Please copy out every line in the records below that includes the word "tracker".

Saved entries:
━━━
@[simp] theorem applyReset_cfg : (applyReset s).cfg = s.cfg := rfl
@[simp] theorem applyReset_life : (applyReset s).life = .UNOPENED := rfl
@[simp] theorem applyReset_busHandle : (applyReset s).busHandle = none := rfl
@[simp] theorem applyReset_busNumber : (applyReset s).busNumber = none := rfl
@[simp] theorem applyReset_devAddress : (applyReset s).devAddress = none := rfl
@[simp] theorem applyReset_frequencyHz : (applyReset s).frequencyHz = none := rfl
@[simp] theorem applyReset_pulseWidthUs : (applyReset s).pulseWidthUs = none := rfl
@[simp] theorem applyReset_phase : (applyReset s).phase = .IDLE := rfl
@[simp] theorem applyReset_m : (applyReset s).m = none := rfl
@[simp] theorem applyReset_prescale : (applyReset s).prescale = none := rfl
@[simp] theorem applyReset_percent : (applyReset s).percent = none := rfl
@[simp] theorem applyReset_steps : (applyReset s).steps = none := rfl
@[simp] theorem applyReset_onStep : (applyReset s).onStep = none := rfl
@[simp] theorem applyReset_offStep : (applyReset s).offStep = none := rfl
@[simp] theorem applyReset_target : (applyReset s).target = none := rfl
@[simp] theorem applyReset_deferred : (applyReset s).deferred = none := rfl
@[simp] theorem applyReset_settleTimer : (applyReset s).settleTimer = none := rfl
@[simp] theorem applyReset_rsp : (applyReset s).rsp = none := rfl
@[simp] theorem applyReset_hostIn : (applyReset s).hostIn = s.hostIn := rfl
@[simp] theorem applyReset_oracle : (applyReset s).oracle = s.oracle := rfl
@[simp] theorem applyReset_trace : (applyReset s).trace = s.trace := rfl
@[simp] theorem applyReset_responses : (applyReset s).responses = s.responses := rfl

end ApplyResetFields

end Sys2Proof.Machine
end

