-- ==== Sys2Proof/Tests/Slice0.lean ====
section
/-! SUPPORT. The model's own tests, expected values from 95_test_vectors.md or worked out from the rules named, and a
witness for the hypotheses of each obligation that has some. -/

namespace Sys2Proof.Tests

open Sys2Proof Sys2Proof.Machine

/-! ### WellFormed refuses what is ill-formed (30_encoding.md R54, R57, R58) -/

theorem test_wf_refuses_third_of_hertz : (Instr.setfreq (1 / 3)).wellFormed = false := by decide +kernel
theorem test_wf_refuses_too_large : (Instr.setfreq 524288).wellFormed = false := by decide +kernel
theorem test_wf_refuses_too_small : (Instr.setfreq (-524288 - 1 / 4096)).wellFormed = false := by decide +kernel
theorem test_wf_accepts_least : (Instr.setfreq (-524288)).wellFormed = true := by decide +kernel
theorem test_wf_refuses_legal_number_as_out_of_range : (Instr.setduty (.outOfRange 15) 0).wellFormed = false := by decide +kernel
theorem test_wf_refuses_sentinel_as_out_of_range : (Instr.setpw (.outOfRange (-1)) 0).wellFormed = false := by decide +kernel
theorem test_wf_refuses_wide_channel : (Instr.setpw (.outOfRange 128) 0).wellFormed = false := by decide +kernel
theorem test_wf_refuses_wide_negative_channel : (Instr.setduty (.outOfRange (-129)) 0).wellFormed = false := by decide +kernel
theorem test_wf_refuses_fine_percent : (Instr.setduty .all (1 / 8192)).wellFormed = false := by decide +kernel
theorem test_wf_refuses_fine_width : (Instr.setpw .all (1 / 8192)).wellFormed = false := by decide +kernel

/-- The constraints of R6 refuse two flags on one bit, a flag of two bits, and channel blocks past address 255. -/
theorem test_params_refused :
    Params.wf { Params.default with m1Sleep := 0x80 } = false ∧ Params.wf { Params.default with m2Och := 0x0C } = false ∧
    Params.wf { Params.default with regChBase := 0xC1 } = false ∧ Params.wf { Params.default with regChBase := 0xC0 } = true := by
  decide

/-! ### Decoding (95_test_vectors.md section 5), the words written out field by field from R55 to R59 -/

theorem test_decode_init : decodeTableWord 48 0b000000010000000100000000000000000000000001000000 = some (.init 1 0x40) := by
  decide +kernel
theorem test_decode_setfreq_negative : decodeTableWord 48 0x0200FFFCE000 = some (.setfreq (-50)) := by decide +kernel
theorem test_decode_getfreq : decodeTableWord 48 0x030000000000 = some .getfreq := by decide +kernel
theorem test_decode_setduty : decodeTableWord 48 0x040300007800 = some (.setduty (.single 3) (15 / 2)) := by decide +kernel
theorem test_decode_setduty_out_of_range : decodeTableWord 48 0x041000032000 = some (.setduty (.outOfRange 16) 50) := by
  decide +kernel
theorem test_decode_setpw_largest : decodeTableWord 48 0x050F7FFFFFFF = some (.setpw (.single 15) (524287 + 4095 / 4096)) := by
  decide +kernel
theorem test_decode_setpw_all : decodeTableWord 48 0x05FF005DC000 = some (.setpw .all 1500) := by decide +kernel
theorem test_decode_close : decodeTableWord 48 0x060000000000 = some .close := by decide +kernel
theorem test_decode_refuses_address_high : decode 0x010100010040 = .error .addressHigh := by decide +kernel
theorem test_decode_refuses_aux : decode 0x020100032000 = .error .auxNonzero := by decide +kernel
theorem test_decode_refuses_opd : decode 0x030000000001 = .error .opdNonzero := by decide +kernel
theorem test_decode_refuses_opcodes :
    decode 0x000000000000 = .error .opcode ∧ decode 0x070000000000 = .error .opcode ∧
    decode 0xFFFFFFFFFFFF = .error .opcode := by decide +kernel
theorem test_encode_setpw : encode (.setpw (.single 0) 1500) = 0x0500005DC000 := by decide +kernel
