-- ==== Sys2Proof/Machine/State.lean ====
section
/-! DEFINITION. The state of the NK7240, its state after reset, and the closed reasons a step could stop. -/

namespace Sys2Proof.Machine

/-- No command of this block stops with a fault: what the spec calls an error is an effect (R9, R130, R146, R157). No
constructor, so no one raises it: safe. -/
inductive Fault where
  deriving DecidableEq, Repr

/-- The reasons a command could have no meaning. -/
inductive Refusal where
  /-- Raised by exec's arm of a command without a meaning; none is left, so no one raises it: safe. -/
  | notModelled (mnemonic : String)
  deriving DecidableEq, Repr

/-- The NK7240: one field for each block (spec/00, "Block overview"), the lines, the transmit sides of both links, the
commands that wait and the counter of free choices (log 1). -/
structure State where
  pending : List Instr
  phase : RunPhase
  pins : Pins
  linkMSynced : Bool
  intake : Intake
  ring : Ring
  tracker : Tracker
  transform : Transform
  composer : Composer
  linkC : LinkC
  store : TableStore
  supervision : Supervision
  engine : Engine
  events : EventUnit
  health : Health
  linkMOut : Transmitter
  linkCOut : Transmitter
  picks : Nat
  deriving DecidableEq, Repr

/-- What a step answers. -/
abbrev Result := Host.Outcome State Fault Refusal

/-- The NK7240 after a power-on whose self-test has ended, its lines unconnected (log 3). -/
def State.reset : State where
  pending := []
  phase := .running
  pins := { resetN := true, cblk := true, addr := 63, mon := 7 }
  linkMSynced := false
  intake := Intake.afterReset Bank.factory
  ring := Ring.afterReset
  tracker := Tracker.afterReset
  transform := Transform.afterReset Bank.factory
  composer := Composer.afterReset
  linkC := LinkC.afterReset Bank.factory true false
  store := TableStore.initialised
  supervision := Supervision.afterReset false
  engine := Engine.afterReset 63
  events :=
    { queue := [{ body := .reset .powerOn .pass, cycle := 0, setCount := none }]
      overflow := false
      line := true
      pulse := none }
  health := Health.afterReset
  linkMOut := Transmitter.idle
  linkCOut := Transmitter.idle
  picks := 0

end Sys2Proof.Machine
end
━━━
Answer:
  tracker : Tracker
  tracker := Tracker.afterReset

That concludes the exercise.